--- What the task asks ---
Write out the following listing's lines from the one with "else if cmd = pmbReadVout then" to the one with "def execAvsHoldPoll (s", exactly, with both included and no others.

★ ★ ★ ★

-- ==== Sys2Proof/Machine/Power.lean ====
section
/-! DEFINITION. Self-measurement and the adaptive policies (R458-R472): pace, the adaptive-voltage loop on PMBus, the thermal
policy, and rounds of the Lull that the root starts by itself. -/

namespace Sys2Proof.Machine

open Sys2Proof.Machine.Reg

/-! ### PMBus (R461) -/

/-- PMBus command codes (R461). -/
def pmbClearFaults : Nat := 0x03
def pmbVoutMode : Nat := 0x20
def pmbVoutCommand : Nat := 0x21
def pmbStatusWord : Nat := 0x79
def pmbReadVout : Nat := 0x8B

/-- The Linear16 exponent of a `VOUT_MODE` byte. -/
def vexp (vmode : Nat) : Int := sext 5 vmode

/-- A Linear16 mantissa for `mv` millivolts, to the nearest. -/
def toLinear16 (vmode mv : Nat) : Nat :=
  let e := vexp vmode
  let y := if e < 0 then divRoundAway ((mv : Int) * 2 ^ (-e).toNat) 1000 else divRoundAway mv (1000 * 2 ^ e.toNat)
  y.toNat % 65536

/-- Millivolts, to the nearest, of a Linear16 mantissa. -/
def ofLinear16 (vmode y : Nat) : Nat :=
  let e := vexp vmode
  (if e < 0 then divRoundAway ((y : Int) * 1000) (2 ^ (-e).toNat) else (y : Int) * 1000 * 2 ^ e.toNat).toNat

/-- The first waiting PMBus command goes onto the bus. -/
def State.pmbPut (s : State) : State :=
  match s.pwr.queue with
  | (cmd, mv) :: _ => s.emit (.pmbus cmd (if cmd = pmbVoutCommand then toLinear16 s.pwr.vmode mv else 0))
  | [] => s

/-- A PMBus command is sent when those before it have completed. -/
def State.pmbSend (s : State) (cmd mv : Nat) : State :=
  let free := s.pwr.queue = []
  let s : State := { s with pwr := { s.pwr with queue := s.pwr.queue ++ [(cmd, mv)], tried := if free then false else s.pwr.tried } }
  if free then s.pmbPut else s

/-- R460, R461: a setpoint write: VOUT_COMMAND, readings ignored for `SETTLE_US`, and the count of step 2 restarted. -/
def State.setVcore (s : State) (mv : Nat) : State :=
  let s : State := { s.put PWR_AVS_STATUS_SET_MV mv with pwr := { s.pwr with settling := true, down := 0 } }
  s.pmbSend pmbVoutCommand mv

/-- The state of the loop (R471): 0 BOOT, 1 AUTO, 2 FIXED, 3 HOLD. -/
def State.avsState (s : State) : Nat := s.get PWR_AVS_STATUS_STATE

/-- R461: a PMBus fault puts the loop in HOLD. -/
def State.pmbFault (s : State) : State := ((s.put PWR_AVS_STATUS_STATE 3).raise PWR_ERR_AVS_FAULT).record 625

/-- R461, R462: at the end of a reset the agent reads VOUT_MODE and sets `VMAX_MV`. -/
def State.avsBoot (s : State) : State :=
  let s : State := { s.put PWR_AVS_STATUS_STATE 0 with pwr := {} }
  (s.pmbSend pmbVoutMode 0).setVcore (s.get PWR_AVS_RANGE_VMAX_MV)

/-- R460, R462: the loop starts with the supervisor firmware. -/
def State.avsStart (s : State) : State :=
  if s.flag PWR_POL_CTRL_AVS then s.put PWR_AVS_STATUS_STATE 1
  else (s.put PWR_AVS_STATUS_STATE 2).setVcore (s.get PWR_AVS_FIXED)

/-- R461: what an acknowledged answer `y` to command `cmd` does: `VOUT_MODE` is kept, `READ_VOUT` is shown and held against the
setpoint, and a fault bit of `STATUS_WORD` is a PMBus fault. -/
def State.pmbAnswer (s : State) (cmd y : Nat) : State :=
  if cmd = pmbVoutMode then { s with pwr := { s.pwr with vmode := y % 256 } }
  else if cmd = pmbReadVout then
    let mv := ofLinear16 s.pwr.vmode y
    let set := s.get PWR_AVS_STATUS_SET_MV
    let s := s.put PWR_AVS_STATUS_VOUT_MV (min mv 1023)
    if set + 15 < mv ∨ mv + 15 < set then s.pmbFault else s
  else if cmd = pmbStatusWord then
    (if y.testBit 15 ∨ y.testBit 14 ∨ y.testBit 5 ∨ y.testBit 4 then s.pmbFault else s)
  else s

/-- R461: the command at the front of the bus has ended: the rest of the queue stays. -/
def State.pmbPop (s : State) (rest : List (Nat × Nat)) : State := { s with pwr := { s.pwr with queue := rest, tried := false } }

/-- R461: the answer to the PMBus command on the bus. A NACK is followed by one repetition; a second NACK is a fault. -/
def execPmbusResponse (ack : Bool) (data : BitVec 16) (s : State) : Host.Outcome State Fault Refusal :=
  .next (match s.pwr.queue with
    | [] => s
    | (cmd, _) :: rest =>
      if ¬ ack ∧ ¬ s.pwr.tried then State.pmbPut { s with pwr := { s.pwr with tried := true } }
      else if ack then ((s.pmbPop rest).pmbAnswer cmd data.toNat).pmbPut
      else (s.pmbPop rest).pmbFault.pmbPut)

/-- R461: `PMB_ALERT_N` falls: STATUS_WORD is read, after a command in progress (R469). -/
def execPmbusAlert (s : State) : Host.Outcome State Fault Refusal :=
  .next (if s.node.off ∨ s.avsState = 3 then s else s.pmbSend pmbStatusWord 0)

/-- R460, R461: `SETTLE_US` after a setpoint write: READ_VOUT. -/
def execAvsSettleExpiry (s : State) : Host.Outcome State Fault Refusal :=
  .next (if s.pwr.settling then State.pmbSend { s with pwr := { s.pwr with settling := false } } pmbReadVout 0 else s)

/-- R461: in HOLD READ_VOUT is sent every 10 ms. -/
def execAvsHoldPoll (s : State) : Host.Outcome State Fault Refusal :=
  .next (if s.avsState = 3 ∧ ¬ s.node.off then s.pmbSend pmbReadVout 0 else s)

/-- R461, R471: `PWR_POL_CTRL` written. `AVS` from 0 to 1 leaves HOLD; to 0 it sets `FIXED_MV`, where the loop is not in HOLD or
BOOT. -/
def State.writePolCtrl (s : State) (v : Nat) : State :=
  let was := s.flag PWR_POL_CTRL_AVS
  let s := ((s.put PWR_POL_CTRL_LULL_AUTO (v / 4)).put PWR_POL_CTRL_SERVO (v / 2)).put PWR_POL_CTRL_AVS v
  let now := v.testBit 0
  let st := s.avsState
  if now ∧ ¬ was ∧ st ≠ 0 then
    let s : State := { s.put PWR_AVS_STATUS_STATE 1 with pwr := { s.pwr with down := 0 } }
    let s := if st = 3 then s.pmbSend pmbClearFaults 0 else s
    let lo := s.get PWR_AVS_RANGE_VMIN_MV
    let hi := s.get PWR_AVS_RANGE_VMAX_MV
    let set := s.get PWR_AVS_STATUS_SET_MV
    if set < lo then s.setVcore lo else if hi < set then s.setVcore hi else s
  else if was ∧ ¬ now ∧ st = 1 then
    let s := s.put PWR_AVS_STATUS_STATE 2
    if s.boot.frozen then s else s.setVcore (s.get PWR_AVS_FIXED)
  else s

/-- R461: a write of `PWR_POL_CTRL`. -/
def execAvsEnable (val : Word) (s : State) : Host.Outcome State Fault Refusal := .next (s.writePolCtrl val.toNat)

/-! ### Pace and the loop (R458, R460) -/

/-- R458: a count of monitor `m` scaled by its calibration entry, whole counts. -/
def State.paceScale (s : State) (m count : Nat) : Nat :=
  if s.boot.calBlank then count else count * s.calWord (0x88 + m) / 65536

/-- R458: the counts of the monitors (domain, monitor, count) as `PWR_PACEd` reports them: the lowest of each domain that is up and not
fenced, and 0 elsewhere. -/
def State.measure (s : State) (counts : List (Fin 17 × Fin 64 × BitVec 16)) : State :=
  s.each (List.range 17) fun s d =>
    let l := (counts.filter (fun e => e.1.val == d)).map (fun e => s.paceScale e.2.1.val e.2.2.toNat)
    if ¬ s.isUp d ∨ s.isFenced d ∨ paceFloor d = 0 then s.put (PWR_PACE_PACE d) 0
    else match l.min? with
      | some v => s.put (PWR_PACE_PACE d) (min v 65535)
      | none => s

/-- R460, R463, R486: the margin of domain `d` in percent, as the thermal policy caps it, and 8 points more while the calibration block in use
is BLANK. -/
def State.margin (s : State) (d : Nat) : Nat :=
  let level := s.get PWR_THERM_STATUS_LEVEL
  let m := if 11 ≤ d then s.get PWR_AVS_MARGIN_FIELD_PCT else s.get PWR_AVS_MARGIN_MARGIN_PCT
  (if level = 0 ∨ (level = 1 ∧ d < 11) then m else min m 5) + (if s.boot.calBlank then 8 else 0)

/-- The target of domain `d` times 100: floor × (100 + margin). -/
def State.paceTarget (s : State) (d : Nat) : Nat := paceFloor d * (100 + s.margin d)

/-- R460: the domain with the lowest ratio among those that are up. -/
def State.lowestRatio (s : State) : Option Nat :=
  ((List.range 17).filter (fun d => s.isUp d && !s.isFenced d && paceFloor d != 0)).foldl
    (fun (best : Option Nat) d => match best with
      | none => some d
      | some b => if s.get (PWR_PACE_PACE d) * s.paceTarget b < s.get (PWR_PACE_PACE b) * s.paceTarget d then some d else some b)
    none

/-- R460: the count of step 2 restarts. -/
def State.avsClear (s : State) : State := { s with pwr := { s.pwr with down := 0 } }

/-- R460 step 1: the setpoint goes up by a step, to `VMAX_MV` at most. -/
def State.avsUp (s : State) : State :=
  let set := s.get PWR_AVS_STATUS_SET_MV
  let up := min (set + s.get PWR_AVS_STEP_STEP_MV) (s.get PWR_AVS_RANGE_VMAX_MV)
  if up ≤ set then s.avsClear else s.setVcore up

/-- R460 step 2: after `DOWN_COUNT` evaluations in a row the setpoint goes down by a step, to `VMIN_MV` at least. -/
def State.avsDown (s : State) : State :=
  let n := s.pwr.down + 1
  if n < s.get PWR_AVS_STEP_DOWN_COUNT then { s with pwr := { s.pwr with down := n } }
  else
    let set := s.get PWR_AVS_STATUS_SET_MV
    let dn := max (set - s.get PWR_AVS_STEP_STEP_MV) (s.get PWR_AVS_RANGE_VMIN_MV)
    if set ≤ dn then s.avsClear else s.setVcore dn

/-- R460: the decision for a lowest pace of `p` against a target of `t` hundredths. -/
def State.avsDecide (s : State) (p t : Nat) : State :=
  if s.avsState ≠ 1 ∨ s.pwr.settling ∨ s.boot.frozen then s
  else if p * 100 < t then s.avsUp
  else if t * (100 + s.get PWR_AVS_STEP_HYST_PCT) ≤ p * 10000 then s.avsDown
  else s.avsClear

/-- R460: the domain with the lowest ratio, and its ratio, as `PWR_AVS_RATIO` shows them. -/
def State.showRatio (s : State) (d : Nat) : State :=
  (s.put PWR_AVS_RATIO_DOMAIN d).put PWR_AVS_RATIO_RATIO (min (s.get (PWR_PACE_PACE d) * 100 * 4096 / s.paceTarget d) 65535)

/-- R460: every `PERIOD_US` the loop in AUTO evaluates the pace counts and moves the setpoint by a step. Readings are ignored
for `SETTLE_US` after a setpoint write, and a decision during an activation is discarded (R469). -/
def execAvsEvaluation (counts : List (Fin 17 × Fin 64 × BitVec 16)) (s : State) : Host.Outcome State Fault Refusal :=
  .next (match (s.measure counts).lowestRatio with
    | none => s.measure counts
    | some d => ((s.measure counts).showRatio d).avsDecide ((s.measure counts).get (PWR_PACE_PACE d)) ((s.measure counts).paceTarget d))

/-! ### Thermal (R463) -/

/-- R463: `VIS_ADMIT.LIMIT` written by the policy, where VIS takes writes. -/
def State.setLimit (s : State) (v : Nat) : State := if s.accessible dVIS then s.put VIS_ADMIT_LIMIT v else s

/-- R463: `LIMIT` as level `lv` leaves it at an entry and every 1 s: it rises in NORMAL, falls in WARN and is 0 above. -/
def State.stepLimit (s : State) (lv : Nat) : State :=
  let l := s.get VIS_ADMIT_LIMIT
  let step := s.get PWR_THERM_VIS_VIS_STEP
  if lv = 0 then (if l < 1800 then s.setLimit (min 1800 (l + step)) else s)
  else if lv = 1 then s.setLimit (min l (max (s.get PWR_THERM_VIS_VIS_MIN) (l - step)))
  else s.setLimit 0

/-- R463: the threshold of a level. -/
def State.threshold (s : State) (lv : Nat) : Int :=
  if lv = 1 then s.get PWR_THERM_CFG_T_WARN else if lv = 2 then s.get PWR_THERM_CFG_T_HIGH else 115

/-- R463: the level after a reading of `T_MAX`. -/
def State.thermalLevel (s : State) (t : Int) : Nat :=
  let old := s.get PWR_THERM_STATUS_LEVEL
  let hyst : Int := s.get PWR_THERM_CFG_T_HYST
  if 115 ≤ t then 3
  else if old < 2 ∧ s.threshold 2 ≤ t then 2
  else if old = 0 ∧ s.threshold 1 ≤ t then 1
  else
    let holds (lv : Nat) : Bool := decide (s.threshold lv - hyst < t)
    if old = 3 ∧ holds 3 then 3 else if 2 ≤ old ∧ holds 2 then 2 else if 1 ≤ old ∧ holds 1 then 1 else 0

/-- R463: entry into a level from a lower one, or return to it from a higher one. -/
def State.enterLevel (s : State) (old lv : Nat) : State :=
  let s := s.put PWR_THERM_STATUS_LEVEL lv
  let s := if old = 0 ∨ 2 ≤ lv then (if lv = 0 then s else s.stepLimit lv) else s
  let s := if old < 2 ∧ 2 ≤ lv then (s.emit (.pin 5 0 0)).record 626 else s
  let s := if 2 ≤ old ∧ lv < 2 then s.emit (.pin 5 0 1) else s
  if old < 3 ∧ lv = 3 then s.record 627 else s

/-- R463: the corrected readings of the die sensors, in °C, in the order of the sensors. -/
def execThermalSample (temps : List (BitVec 8)) (s : State) : Host.Outcome State Fault Refusal :=
  .next (match (temps.map (fun t => t.toInt)).max? with
    | none => s
    | some t =>
      if s.node.off then s
      else
        let i := (findIdxFrom (fun (x : BitVec 8) => x.toInt == t) temps 0).getD 0
        let s := (s.put PWR_THERM_STATUS_T_MAX (wrapInt 8 t)).put PWR_THERM_STATUS_SENSOR i
        let old := s.get PWR_THERM_STATUS_LEVEL
        let lv := s.thermalLevel t
        if lv = old then s else s.enterLevel old lv)

/-- R463: every 1 s `LIMIT` steps by the level. -/
def execThermalLimitStep (s : State) : Host.Outcome State Fault Refusal :=
  .next (s.stepLimit (s.get PWR_THERM_STATUS_LEVEL))

/-- R466: `RETRY_S` after the last round a root with `LULL_AUTO` = 1 starts one, where it would consent and nothing forbids it. -/
def execLullAutoStart (own : OwnConsent) (s : State) : Host.Outcome State Fault Refusal :=
  .next (if s.flag RING_NODE_ROOT ∧ s.flag PWR_POL_CTRL_LULL_AUTO ∧ s.get RING_LULL_STATUS_RESULT ≠ 1 ∧ ¬ s.lullBarred
        ∧ s.mode = mACTIVE ∧ s.refusal own.policy own.wake = 0 then s.startRound own
    else s)

end Sys2Proof.Machine
end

★ ★ ★ ★

--- Solution ---
  else if cmd = pmbReadVout then
    let mv := ofLinear16 s.pwr.vmode y
    let set := s.get PWR_AVS_STATUS_SET_MV
    let s := s.put PWR_AVS_STATUS_VOUT_MV (min mv 1023)
    if set + 15 < mv ∨ mv + 15 < set then s.pmbFault else s
  else if cmd = pmbStatusWord then
    (if y.testBit 15 ∨ y.testBit 14 ∨ y.testBit 5 ∨ y.testBit 4 then s.pmbFault else s)
  else s

/-- R461: the command at the front of the bus has ended: the rest of the queue stays. -/
def State.pmbPop (s : State) (rest : List (Nat × Nat)) : State := { s with pwr := { s.pwr with queue := rest, tried := false } }

/-- R461: the answer to the PMBus command on the bus. A NACK is followed by one repetition; a second NACK is a fault. -/
def execPmbusResponse (ack : Bool) (data : BitVec 16) (s : State) : Host.Outcome State Fault Refusal :=
  .next (match s.pwr.queue with
    | [] => s
    | (cmd, _) :: rest =>
      if ¬ ack ∧ ¬ s.pwr.tried then State.pmbPut { s with pwr := { s.pwr with tried := true } }
      else if ack then ((s.pmbPop rest).pmbAnswer cmd data.toNat).pmbPut
      else (s.pmbPop rest).pmbFault.pmbPut)

/-- R461: `PMB_ALERT_N` falls: STATUS_WORD is read, after a command in progress (R469). -/
def execPmbusAlert (s : State) : Host.Outcome State Fault Refusal :=
  .next (if s.node.off ∨ s.avsState = 3 then s else s.pmbSend pmbStatusWord 0)

/-- R460, R461: `SETTLE_US` after a setpoint write: READ_VOUT. -/
def execAvsSettleExpiry (s : State) : Host.Outcome State Fault Refusal :=
  .next (if s.pwr.settling then State.pmbSend { s with pwr := { s.pwr with settling := false } } pmbReadVout 0 else s)

/-- R461: in HOLD READ_VOUT is sent every 10 ms. -/
def execAvsHoldPoll (s : State) : Host.Outcome State Fault Refusal :=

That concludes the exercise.